Thursday, April 03, 2008

I Hate The War

"Basra uprising beats occupiers"
by Simon Assaf
The mass revolt that broke out across Iraq last week has exposed the hollow claim that the occupation has won a "strategic victory" in Iraq.
The Iraqi army launched an assault on Basra that claimed to be an effort to deal with the presence of "criminal gangs", but which was in reality an attempt to crush the popular resistance to occupation.
In an angry response to the army, hundreds of thousands of Iraqis took to the streets.
The US and Britain had invested heavily in the belief that Iraqi troops could police the country on their behalf while they slowly draw down their own troops.
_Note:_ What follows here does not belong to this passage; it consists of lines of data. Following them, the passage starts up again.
/-- The Accelerate arm moves the duty one `RampCore` step towards the target, and writes neither the direction nor the
direction pins. That a target below the floor is taken as 0 is the spec's decision D20, and the decay bound and the
Instant step past the floor inside `RampCore` are its D21 (log 22). -/
def Obligations.AccelerateArmRampsToTheEffectiveTarget : Prop :=
  ∀ (s t : State) (cnt : Byte) (i : ChIdx), Inv s → exec (.tick cnt) s = .next t → RampDue s i → ¬ Stopping s i →
    (s.chan i).duty ≠ (s.chan i).target →
    let c := s.chan i
    let te := if c.target.toNat < c.minimumDuty.toNat then 0 else c.target.toNat
    (∃ p, profileOf s.cfg c.accelType = some p ∧
      (t.chan i).duty.toNat = rampCore s.cfg.expGrowDist c.duty.toNat te c.minimumDuty.toNat p false) ∧
    (t.chan i).direction = c.direction ∧
    t.trace.filter (fun w => w.1 = c.forwardPin ∨ w.1 = c.reversePin) =
      s.trace.filter (fun w => w.1 = c.forwardPin ∨ w.1 = c.reversePin)

/-- R143: with no stop asked for and the duty at its target `RAMP` writes nothing, no duty, no direction, no direction
pin, whatever byte the profile field holds. (The output decision and the divider of the same tick write theirs.) -/
def Obligations.RampAtTargetWritesNothing : Prop :=
  ∀ (s t : State) (cnt : Byte) (i : ChIdx), Inv s → exec (.tick cnt) s = .next t → RampDue s i → ¬ Stopping s i →
    (s.chan i).duty = (s.chan i).target →
    let c := s.chan i
    (t.chan i).duty = c.duty ∧ (t.chan i).direction = c.direction ∧
    t.trace.filter (fun w => w.1 = c.forwardPin ∨ w.1 = c.reversePin) =
      s.trace.filter (fun w => w.1 = c.forwardPin ∨ w.1 = c.reversePin)

/-- R129: a duty below a floor that the target reaches is lifted to the floor, and the profile goes on from there in the
same step. -/
def Obligations.FloorSnapUpThenProfile : Prop :=
  ∀ (dist : ExpGrowDist) (d t m : Nat) (p : Profile) (stop : Bool), d < m → m ≤ t →
    rampCore dist d t m p stop = rampCore dist m t m p stop ∧
    rampCore dist m t m p stop = profileStep dist m t m p stop

/-- At or below the floor, with the target below it, the step ends with 0 whatever the profile. The spec's decision
D20 (log 22). -/
def Obligations.FloorSnapDownEndsTheStep : Prop :=
  ∀ (dist : ExpGrowDist) (d t m : Nat) (p : Profile) (stop : Bool), d ≤ m → t < m →
    rampCore dist d t m p stop = 0

/-- Instant: the Accelerate arm goes straight to the target, the Stop arm to the floor and in the next step to 0. The
spec's decisions D18, D21 (log 22). -/
def Obligations.InstantProfileSteps : Prop :=
  ∀ (dist : ExpGrowDist) (d t m : Nat), (t = 0 ∨ m ≤ t) →
    rampCore dist d t m .instant false = t ∧
    rampCore dist d 0 m .instant true = if m < d then m else 0

/-- Linear moves by exactly one and stops at the target or the bound; the two floor snaps are its only departures
(R134). The snap to 0 is the spec's decision D20, the bound its D21 (log 22). -/
def Obligations.LinearProfileStepsByOne : Prop :=
  ∀ (dist : ExpGrowDist) (d t m : Nat) (stop : Bool), (t = 0 ∨ m ≤ t) →
    rampCore dist d t m .linear stop =
      if d < m ∧ m ≤ t then (if m < t then m + 1 else m)
      else if d ≤ m ∧ t < m then 0
      else if d < t then d + 1
      else if max t m < d then d - 1
      else d
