-- ==== Sys2Proof/Laws/PerInstr.lean ====
section
/-! SUPPORT. Statements about every operation as syntax, one lemma per constructor. -/

namespace Sys2Proof.Laws.TableBits

/-- An operation's row of spec/opcode_table.json: width, mask, match. -/
def row (i : Instr) : Nat × Nat × Nat :=
  match i with
  | .speed _ => (16, 0xFF00, 0x1000)
  | .left _ => (16, 0xFF00, 0x1100)
  | .right _ => (16, 0xFF00, 0x1200)
  | .settings _ => (16, 0xFF00, 0x1300)
  | .direction _ => (16, 0xFF00, 0x1400)
  | .enable _ => (16, 0xFF00, 0x1500)
  | .pause _ => (16, 0xFF00, 0x1600)
  | .accel _ => (16, 0xFF00, 0x1700)
  | .accelRate _ => (16, 0xFF00, 0x1800)
  | .minimumDuty _ => (16, 0xFF00, 0x1900)
  | .readLeft _ => (8, 0xFE, 0x22)
  | .readRight _ => (8, 0xFE, 0x24)
  | .readSettings _ => (8, 0xFE, 0x26)
  | .readSpeed _ => (8, 0xFE, 0x20)
  | .tick _ => (8, 0, 0)
  | .busevent _ _ _ _ => (11, 0, 0)

/-- The word encoded under the default configuration fits the row's width and has the row's fixed bits. -/
def Statement (i : Instr) : Prop :=
  tableWord (encode Config.default i) < 2 ^ (row i).1 ∧
    tableWord (encode Config.default i) &&& (row i).2.1 = (row i).2.2

theorem cvBits (code v : Byte) : (code ++ v).toNat &&& 0xFF00 = code.toNat * 256 := by
  have h : (code ++ v) &&& (0xFF00 : BitVec 16) = code ++ (0 : BitVec 8) := by
    ext i hi
    simp only [BitVec.getElem_and, BitVec.getElem_append]
    interval_cases i <;> simp
  have h2 := congrArg BitVec.toNat h
  rw [BitVec.toNat_and] at h2
  have h3 : ((0xFF00 : BitVec 16)).toNat = 0xFF00 := rfl
  rw [h3] at h2
  rw [h2, BitVec.toNat_append]
  simp [Nat.shiftLeft_eq]

theorem speed (v : Byte) : Statement (.speed v) := ⟨(0x10#8 ++ v).isLt, cvBits 0x10 v⟩
theorem left (v : Byte) : Statement (.left v) := ⟨(0x11#8 ++ v).isLt, cvBits 0x11 v⟩
theorem right (v : Byte) : Statement (.right v) := ⟨(0x12#8 ++ v).isLt, cvBits 0x12 v⟩
theorem settings (v : Byte) : Statement (.settings v) := ⟨(0x13#8 ++ v).isLt, cvBits 0x13 v⟩
theorem direction (v : Byte) : Statement (.direction v) := ⟨(0x14#8 ++ v).isLt, cvBits 0x14 v⟩
theorem enable (v : Byte) : Statement (.enable v) := ⟨(0x15#8 ++ v).isLt, cvBits 0x15 v⟩
theorem pause (v : Byte) : Statement (.pause v) := ⟨(0x16#8 ++ v).isLt, cvBits 0x16 v⟩
theorem accel (v : Byte) : Statement (.accel v) := ⟨(0x17#8 ++ v).isLt, cvBits 0x17 v⟩
theorem accelRate (v : Byte) : Statement (.accelRate v) := ⟨(0x18#8 ++ v).isLt, cvBits 0x18 v⟩
theorem minimumDuty (v : Byte) : Statement (.minimumDuty v) := ⟨(0x19#8 ++ v).isLt, cvBits 0x19 v⟩
theorem readLeft (w : Bool) : Statement (.readLeft w) := by cases w <;> exact ⟨by decide, by decide⟩
theorem readRight (w : Bool) : Statement (.readRight w) := by cases w <;> exact ⟨by decide, by decide⟩
theorem readSettings (w : Bool) : Statement (.readSettings w) := by cases w <;> exact ⟨by decide, by decide⟩
theorem readSpeed (w : Bool) : Statement (.readSpeed w) := by cases w <;> exact ⟨by decide, by decide⟩
theorem tick (cnt : Byte) : Statement (.tick cnt) := ⟨cnt.isLt, Nat.and_zero _⟩
theorem busevent (o a w : Bool) (rx : Byte) : Statement (.busevent o a w rx) :=
  ⟨(beWord o a w rx).isLt, Nat.and_zero _⟩

end Sys2Proof.Laws.TableBits
end

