-- ==== Sys2Proof/Proofs/BusFront.lean ====
section
/-! The arms of the bus front-end as operations: the address-write arm (R74) and the data-write arm (R75). -/

namespace Sys2Proof.Machine

open Sys2Proof.Safety

/-- An enabled bus event completes with the front-end's effect (R70). -/
theorem exec_busevent_ready {s : State} (o a w : Bool) (rx : Byte) (h : BusReady s) :
    exec (.busevent o a w rx) s = .next (busEvent o a w rx s) :=
  onBus_ready _ h

/-- Code 0 is no command (R62). -/
theorem code_ne_zero_of_decodeCV_ok {cfg : Config} {code v : Byte} {i : Instr} (h : decodeCV cfg code v = .ok i) :
    code ≠ 0 := by
  rintro rfl
  rw [decodeCV, if_pos rfl] at h
  cases h

/-- An enabled command completes with the effect that its code and value dispatch to (R68, R85). -/
theorem exec_ready_of_decode_cvWord {s : State} {code v : Byte} {i : Instr} (h : BusReady s)
    (hdec : decode s.cfg (cvWord code v) = .ok i) : code ≠ 0 ∧ exec i s = .next (dispatch code v s) := by
  rw [decode_cvWord] at hdec
  exact ⟨code_ne_zero_of_decodeCV_ok hdec, (exec_of_decodeCV hdec).trans (onBus_ready _ h)⟩

/-- A data byte with an unknown code latched only empties the latch (R75, R97). -/
theorem busEvent_dispatch_unknown {s : State} (rx : Byte) (h0 : s.pendingCommand ≠ 0)
    (hcodes : s.pendingCommand ∉ s.cfg.codes) :
    busEvent false false true rx s = { s with pendingCommand := 0, clockHeld := false, irqPending := false } := by
  rw [busEvent_dispatch rx h0, dispatch_unknown s rx hcodes]

end Sys2Proof.Machine

namespace Sys2Proof.Proofs

open Sys2Proof.Machine Sys2Proof.Safety

/-- Settles O23: the address-write arm of an enabled bus event. -/
theorem busAddressWriteStartsAFreshSequence : Obligations.BusAddressWriteStartsAFreshSequence := by
  intro s rx hs
  rw [exec_busevent_ready false true true rx hs, busEvent_addressWrite]

/-- Settles O24: the data-write arm on an empty latch, on a command's code, and on an unknown code. -/
theorem busDataWriteLatchesOrDispatches : Obligations.BusDataWriteLatchesOrDispatches := by
  intro s rx hs
  refine ⟨_, exec_busevent_ready false false true rx hs, busEvent_latch rx, fun i hdec => ?_,
    busEvent_dispatch_unknown rx⟩
  obtain ⟨hcode, hexec⟩ := exec_ready_of_decode_cvWord hs hdec
  exact ⟨_, hexec, busEvent_dispatch rx hcode⟩

end Sys2Proof.Proofs
end

/-! What a tick does to one pin (R107, R113): its writes to a channel's duty pin are that channel's output decision,
and the pin's level afterwards depends on them alone. -/

namespace Sys2Proof.Machine

open Sys2Proof.Safety

/-- The comparator on the two bytes as numbers (R107). -/
theorem comparatorOn_eq_decide (cnt duty : Byte) : comparatorOn cnt duty = decide (cnt.toNat < duty.toNat) := by
  simp only [comparatorOn, BitVec.lt_def]

/-- The level of a pin depends only on the writes that name it. -/
theorem latchGet_setAll_filter (ls : Latches) (ws : List (Pin × Level)) (p : Pin) :
    latchGet (latchSetAll ls ws) p = latchGet (latchSetAll ls (ws.filter (·.1 = p))) p := by
  induction ws using List.reverseRecOn with
  | nil => rfl
  | append_singleton ws w ih =>
    obtain ⟨q, l⟩ := w
    by_cases h : q = p
    · simp [h, latchSetAll_append, latchSetAll, latchGet_set_same]
    · simpa [h, latchSetAll_append, latchSetAll, latchGet_set_other _ _ (Ne.symm h)] using ih

/-- The output decision writes no pin but the duty pin (R107, R108). -/
theorem outputDecision_writes_dutyPin {cnt : Byte} {c : Channel} :
    ∀ w ∈ (outputDecision cnt c).writes, w.1 = c.dutyPin := by
  cases h : c.motorType with
  | dc =>
    rw [(outputDecision_dc h).2]
    split_ifs <;> simp
  | servo =>
    rw [(outputDecision_servo h).2]
    split_ifs <;> simp

/-- `RAMP` writes no pins but the two direction pins (R140, R141). -/
theorem ramp_writes_directionPins {cfg : Config} {gp : Bool} {c : Channel} {r : ChanStep}
    (h : ramp cfg gp c = some r) : ∀ w ∈ r.writes, w.1 = c.forwardPin ∨ w.1 = c.reversePin := by
  rcases ramp_cases h with ⟨p, -, -, -, rfl⟩ | ⟨p, -, -, -, -, rfl⟩ | ⟨p, -, -, -, rfl⟩ | ⟨-, -, rfl⟩
  · simp
  · simp only [driveDirectionPins]
    split_ifs <;> simp
  · simp
  · simp

/-- A processed channel's share of a tick: the output decision comes first, the divider adds only writes to the
direction pins (R113). -/
theorem tickChannel_processed {cfg : Config} {gp : Bool} {cnt : Byte} {c : Channel} {r : ChanStep}
    (he : c.enabled = true) (h : tickChannel cfg true gp cnt c = some r) :
    r.chan.outputLevel = comparatorOn cnt c.duty ∧
      r.chan.servoRefreshCount = (outputDecision cnt c).chan.servoRefreshCount ∧
      ∃ ds : List (Pin × Level), r.writes = (outputDecision cnt c).writes ++ ds ∧
        ∀ w ∈ ds, w.1 = c.forwardPin ∨ w.1 = c.reversePin := by
  by_cases hlt : c.accelStepCount < c.accelRate
  · rw [tickChannel_counting he hlt] at h
    cases h
    exact ⟨outputDecision_outputLevel cnt c, rfl, [], by simp, by simp⟩
  · rw [tickChannel_ramping he (BitVec.not_lt.1 hlt)] at h
    obtain ⟨q, hq, rfl⟩ := Option.map_eq_some_iff.1 h
    exact ⟨rfl, rfl, q.writes, rfl, ramp_writes_directionPins hq⟩

/-- A tick writes no pin for a channel but the channel's own three (R43). -/
theorem tickChannel_writes_own {cfg : Config} {ge gp : Bool} {cnt : Byte} {c : Channel} {r : ChanStep}
    (h : tickChannel cfg ge gp cnt c = some r) :
    ∀ w ∈ r.writes, w.1 = c.dutyPin ∨ w.1 = c.forwardPin ∨ w.1 = c.reversePin := by
  rcases tickChannel_cases h with ⟨rfl, he, -⟩ | ⟨-, -, rfl⟩ | ⟨-, -, rfl⟩
  · obtain ⟨-, -, ds, hws, hds⟩ := tickChannel_processed he h
    intro w hw
    rw [hws, List.mem_append] at hw
    exact hw.imp (outputDecision_writes_dutyPin w) (hds w)
  · simp [forceLow]
  · simp

/-- A completed tick is made of the four channels' shares (R105). -/
theorem exec_tick_next {cnt : Byte} {s t : State} (h : exec (.tick cnt) s = .next t) :
    ∃ r : ChIdx → ChanStep,
      (∀ i, tickChannel s.cfg s.globalEnable s.globalPause cnt (s.chan i) = some (r i)) ∧ t = afterTick s r :=
  tickAll_next (onTick_next.1 h).2

/-- A pin that only channel `i` writes in a tick gets the writes of `i`'s share. -/
theorem filter_shares {r : ChIdx → ChanStep} {i : ChIdx} {p : Pin}
    (others : ∀ j, j ≠ i → ∀ w ∈ (r j).writes, w.1 ≠ p) :
    ((r 0).writes ++ (r 1).writes ++ (r 2).writes ++ (r 3).writes).filter (·.1 = p) =
      (r i).writes.filter (·.1 = p) := by
  have empty : ∀ j, j ≠ i → (r j).writes.filter (·.1 = p) = [] := fun j hj =>
    List.filter_eq_nil_iff.2 fun w hw => by simpa using others j hj w hw
  simp only [List.filter_append]
  fin_cases i <;> simp [empty]

/-- The invariant keeps the duty pin of channel `i` apart from every pin of another channel (R7, R11). -/
theorem dutyPin_ne_of_other {s : State} (hI : Inv s) {i j : ChIdx} (hij : j ≠ i) {p : Pin}
    (hp : p = (s.chan j).dutyPin ∨ p = (s.chan j).forwardPin ∨ p = (s.chan j).reversePin) :
    p ≠ (s.chan i).dutyPin := by
  obtain ⟨dutyInj, -, -, dutyFwd, dutyRev, -⟩ := Config.pin_facts hI.cfgWf i j
  have hi := hI.channels i
  have hj := hI.channels j
  rw [hi.dutyPin]
  rcases hp with rfl | rfl | rfl
  · rw [hj.dutyPin]; exact fun e => hij (dutyInj e.symm).symm
  · rw [hj.forwardPin]; exact dutyFwd.symm
  · rw [hj.reversePin]; exact dutyRev.symm

/-- The invariant keeps a channel's duty pin apart from its direction pins (R7, R11). -/
theorem dutyPin_ne_of_direction {s : State} (hI : Inv s) (i : ChIdx) {p : Pin}
    (hp : p = (s.chan i).forwardPin ∨ p = (s.chan i).reversePin) : p ≠ (s.chan i).dutyPin := by
  obtain ⟨-, -, -, dutyFwd, dutyRev, -⟩ := Config.pin_facts hI.cfgWf i i
  have hi := hI.channels i
  rw [hi.dutyPin]
  rcases hp with rfl | rfl
  · rw [hi.forwardPin]; exact dutyFwd.symm
  · rw [hi.reversePin]; exact dutyRev.symm

/-- The duty pin of channel `i` in a tick: it is written as `i`'s share says, and its level follows from those writes. -/
theorem afterTick_dutyPin {cnt : Byte} {s : State} {r : ChIdx → ChanStep} (hI : Inv s)
    (hr : ∀ j, tickChannel s.cfg s.globalEnable s.globalPause cnt (s.chan j) = some (r j)) (i : ChIdx) :
    (afterTick s r).trace.filter (·.1 = (s.chan i).dutyPin) =
        s.trace.filter (·.1 = (s.chan i).dutyPin) ++ (r i).writes.filter (·.1 = (s.chan i).dutyPin) ∧
      (afterTick s r).pin (s.chan i).dutyPin =
        latchGet (latchSetAll s.pins ((r i).writes.filter (·.1 = (s.chan i).dutyPin))) (s.chan i).dutyPin := by
  have shares := filter_shares (r := r) (i := i) fun j hj w hw =>
    dutyPin_ne_of_other hI hj (tickChannel_writes_own (hr j) w hw)
  constructor
  · rw [afterTick, State.writePins_trace, List.filter_append, shares]
  · rw [State.pin, afterTick, State.writePins_pins, latchGet_setAll_filter, shares]

/-- The writes of a processed channel's share to its duty pin are those of the output decision (R113). -/
theorem tickChannel_processed_dutyPin {cnt : Byte} {s : State} {i : ChIdx} {r : ChanStep} (hI : Inv s)
    (hp : Processed s i) (hr : tickChannel s.cfg s.globalEnable s.globalPause cnt (s.chan i) = some r) :
    r.writes.filter (·.1 = (s.chan i).dutyPin) = (outputDecision cnt (s.chan i)).writes := by
  obtain ⟨hge, he⟩ := hp
  rw [hge] at hr
  obtain ⟨-, -, ds, hws, hds⟩ := tickChannel_processed he hr
  have keep : (outputDecision cnt (s.chan i)).writes.filter (·.1 = (s.chan i).dutyPin) =
      (outputDecision cnt (s.chan i)).writes :=
    List.filter_eq_self.2 fun w hw => by simpa using outputDecision_writes_dutyPin w hw
  have drop : ds.filter (·.1 = (s.chan i).dutyPin) = [] :=
    List.filter_eq_nil_iff.2 fun w hw => by simpa using dutyPin_ne_of_direction hI i (hds w hw)
  rw [hws, List.filter_append, keep, drop, List.append_nil]

/-- The duty pin of a DC channel reads as its flag says (R24 (a)). -/
theorem pin_of_dc {s : State} (hI : Inv s) {i : ChIdx} (hdc : (s.chan i).motorType = .dc) :
    s.pin (s.chan i).dutyPin = if (s.chan i).outputLevel then .high else .low := by
  have hpin := (hI.channels i).dcPin hdc
  cases hl : s.pin (s.chan i).dutyPin with
  | low => rw [if_neg (by simp [← hpin, hl])]
  | high => rw [if_pos (hpin.1 hl)]

end Sys2Proof.Machine

namespace Sys2Proof.Proofs

open Sys2Proof.Machine Sys2Proof.Safety

/-- Settles O35: the share of a processed DC channel writes its duty pin only where the comparator and the flag differ,
and where they agree the pin already reads as the flag says. -/
theorem dcPinFollowsTheComparator : Obligations.DcPinFollowsTheComparator := by
  intro s t cnt i hI hexec hp hdc on p
  obtain ⟨r, hr, rfl⟩ := exec_tick_next hexec
  have hon : comparatorOn cnt (s.chan i).duty = on := comparatorOn_eq_decide _ _
  obtain ⟨hlevel, hcount, -⟩ := tickChannel_processed hp.2 (hp.1 ▸ hr i)
  obtain ⟨hcountDc, hwrites⟩ := outputDecision_dc (cnt := cnt) hdc
  obtain ⟨htrace, hpin⟩ := afterTick_dutyPin hI hr i
  rw [tickChannel_processed_dutyPin hI hp (hr i), hwrites, hon] at htrace hpin
  refine ⟨by rw [afterTick_chan, hlevel, hon], hpin.trans ?_, by rw [afterTick_chan, hcount, hcountDc], htrace⟩
  by_cases hsame : on = (s.chan i).outputLevel
  · rw [if_pos hsame, hsame]
    exact pin_of_dc hI hdc
  · rw [if_neg hsame]
    exact latchGet_set_same _ _ _

end Sys2Proof.Proofs

/-! The ramp's arithmetic (R129, R135), and a tick on a channel where `RAMP` has nothing to do (R143). -/

namespace Sys2Proof.Machine

open Sys2Proof.Safety

/-- Below a floor that the target reaches, the profile starts from the floor (R129). -/
theorem rampCore_below_floor (dist : ExpGrowDist) {d t m : Nat} (p : Profile) (stop : Bool) (hd : d < m) (ht : m ≤ t) :
    rampCore dist d t m p stop = profileStep dist m t m p stop :=
  if_pos ⟨hd, ht⟩

/-- With duty and target at or above the floor there is no snap: the step is the profile's (R132). -/
theorem rampCore_no_snap (dist : ExpGrowDist) {d t m : Nat} (p : Profile) (stop : Bool) (hd : m ≤ d) (ht : m ≤ t) :
    rampCore dist d t m p stop = profileStep dist d t m p stop := by
  unfold rampCore
  rw [if_neg fun h => hd.not_gt h.1, if_neg fun h => ht.not_gt h.2]

/-- A greater distance never gives a smaller step: at the first threshold the greater distance is above, its step is at
least that of every lower bucket (R135). -/
theorem bucket_mono : Monotone bucket := by
  intro x y hxy
  unfold bucket
  split_ifs <;> omega

/-- The Stop arm's condition on a channel of the state (R126). -/
theorem stopCondition_iff_stopping (s : State) (i : ChIdx) :
    stopCondition s.globalPause (s.chan i) = true ↔ Stopping s i := by
  simp [stopCondition, or_assoc]

/-- With no stop asked for and the duty at its target `RAMP` leaves the channel as it is, without reading the profile
(R143). -/
theorem ramp_steady (cfg : Config) {gp : Bool} {c : Channel} (hstop : ¬ stopCondition gp c = true)
    (hduty : c.duty = c.target) : ramp cfg gp c = some { chan := c, writes := [] } := by
  unfold ramp
  rw [if_neg hstop, if_neg (not_not.2 hduty)]

/-- The share of a tick that runs `RAMP` on a channel at its target: the output decision, and the divider starts again
(R112, R143). -/
theorem tickChannel_steady {cfg : Config} {gp : Bool} {cnt : Byte} {c : Channel} (he : c.enabled = true)
    (hdue : c.accelRate ≤ c.accelStepCount) (hstop : ¬ stopCondition gp c = true) (hduty : c.duty = c.target) :
    tickChannel cfg true gp cnt c =
      some { chan := { c with outputLevel := comparatorOn cnt c.duty
                              servoRefreshCount := (outputDecision cnt c).chan.servoRefreshCount
                              accelStepCount := 0 }
             writes := (outputDecision cnt c).writes } := by
  rw [tickChannel_ramping he hdue, ramp_steady cfg hstop hduty, Option.map_some, List.append_nil]

/-- The invariant keeps the direction pins of channel `i` apart from every pin of another channel (R7, R11). -/
theorem directionPin_ne_of_other {s : State} (hI : Inv s) {i j : ChIdx} (hij : j ≠ i) {p : Pin}
    (hp : p = (s.chan j).dutyPin ∨ p = (s.chan j).forwardPin ∨ p = (s.chan j).reversePin) :
    ¬ (p = (s.chan i).forwardPin ∨ p = (s.chan i).reversePin) := by
  obtain ⟨-, fwdInj, revInj, dutyFwd, dutyRev, fwdRev⟩ := Config.pin_facts hI.cfgWf j i
  obtain ⟨-, -, -, -, -, fwdRev'⟩ := Config.pin_facts hI.cfgWf i j
  have hi := hI.channels i
  have hj := hI.channels j
  rw [hi.forwardPin, hi.reversePin, not_or]
  rcases hp with rfl | rfl | rfl
  · rw [hj.dutyPin]; exact ⟨dutyFwd, dutyRev⟩
  · rw [hj.forwardPin]; exact ⟨hij ∘ fwdInj, fwdRev⟩
  · rw [hj.reversePin]; exact ⟨fwdRev'.symm, hij ∘ revInj⟩

/-- When channel `i`'s share names no direction pin of `i`, the tick writes none of them: no other channel can. -/
theorem afterTick_directionPins_unwritten {cnt : Byte} {s : State} {r : ChIdx → ChanStep} (hI : Inv s)
    (hr : ∀ j, tickChannel s.cfg s.globalEnable s.globalPause cnt (s.chan j) = some (r j)) {i : ChIdx}
    (own : ∀ w ∈ (r i).writes, ¬ (w.1 = (s.chan i).forwardPin ∨ w.1 = (s.chan i).reversePin)) :
    (afterTick s r).trace.filter (fun w => w.1 = (s.chan i).forwardPin ∨ w.1 = (s.chan i).reversePin) =
      s.trace.filter (fun w => w.1 = (s.chan i).forwardPin ∨ w.1 = (s.chan i).reversePin) := by
  have unnamed : ∀ j, ∀ w ∈ (r j).writes, ¬ (w.1 = (s.chan i).forwardPin ∨ w.1 = (s.chan i).reversePin) := by
    intro j
    by_cases hij : j = i
    · exact hij ▸ own
    · exact fun w hw => directionPin_ne_of_other hI hij (tickChannel_writes_own (hr j) w hw)
  have empty : ∀ j, (r j).writes.filter (fun w => w.1 = (s.chan i).forwardPin ∨ w.1 = (s.chan i).reversePin) = [] :=
    fun j => List.filter_eq_nil_iff.2 fun w hw => by simpa using unnamed j w hw
  rw [afterTick, State.writePins_trace]
  simp only [List.filter_append, empty, List.append_nil]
George Bush declared the assault a "defining moment" for his "surge" strategy.
But many Iraqi soldiers and police refused to fight, while others retreated or defected to the rebels.
Now Britain's defence minister Des Browne has ripped up plans to cut the number of British troops in southern Iraq.
The revolt began when Iraq’s prime minister Nuri al-Maliki attempted to seize control of the oil rich city of Basra from the Mehdi Army, a popular nationalist movement led by rebel Shia cleric Moqtada al-Sadr.
The leader of Iraq’s main oil workers' union Hassan Juma relayed a message to Socialist Worker which explained how whenever Iraqi troops attempted to move into Basra’s poor neighbourhoods, they met determined resistance.
"The Iraqi army assault began with intense shelling and fire from all sorts of weapons," the message states.
"The heroic neighbourhood of Hayania prevented the puppet Iraqi army from entering the city."
British troops had been training Iraqi forces for the decisive showdown with the rebels who had driven the British out of the city six months ago. This strategy has now fallen apart.
Hundreds of thousands of Iraqis took to the streets in mass demonstrations – taking control of the southern cities of Nassiriya, Kut, Hilla, Diwaniya, Ammara, Kerbala and Shia Muslim neighbourhoods of Baghdad.
The Sunni Muslim resistance organisations also declared their support for the rebellion -- overcoming the crippling sectarian divisions that have plagued the country for the last two years.
In a statement the Association of Muslim Scholars, the mouthpiece for the predominantly Sunni resistance organisations, called for "all Iraqis to show unity and solidarity and prevent the threats against the people who oppose the occupation".
By last Saturday the assault on Basra had stalled, with a large part of the city under the control of the resistance. The occupation responded with ferocious attacks.
Coalition warplanes killed scores of people in the cities of Hit and Basra, while US troops fired artillery barrages into Baghdad’s poor neighbourhoods in a desperate attempt to cover the Iraqi army's rout.
Finally, with the Maliki government facing humiliation, Iraqi officials brokered a truce with the help of Iranian officials.
On Sunday the government offered to stop their raids and release some of the captured fighters if Sadr ordered an end to the revolt. The government dropped all demands that rebels hand over their weapons. Later that evening Sadr instructed his commanders to withdraw from the streets.
This latest uprising comes after Sadr ordered a ceasefire last August.
He argued that a key element of the US surge was to "disarm the militias" -- a thinly veiled threat against his movement -- and feared a direct confrontation would see a repeat of the murderous attacks by US warplanes on the densely crowded neighbourhoods already visited upon the country.
Although the truce has thrown a lifeline to a government that had staked its credibility on crushing the resistance, the uprising has revealed the depth of anger at the occupation.
Izzat al-Shahbander, a pro-occupation Iraqi MP, admitted to the Reuters news agency, "What has happened has weakened the government and shown the weakness of the state. Now the capability of the state to control Iraq is open to question.'"
This is not exactly the "decisive moment" that George Bush had hoped for.
» email article » comment on article » printable version
© Copyright Socialist Worker (unless otherwise stated). You may republish if you include an active link to the original and leave this notice in place.
If you found this article useful please help us maintain SW by »
making a donation.

Thank you to Pru for reminding me (in the roundtable for the gina & krista round-robin tonight) that I never used her highlight Sunday. My apologies. She's substituted this one for Sunday's choice. This is talking entry. And we're going to address a few Iraq topics that are coming up in the e-mails to the public account.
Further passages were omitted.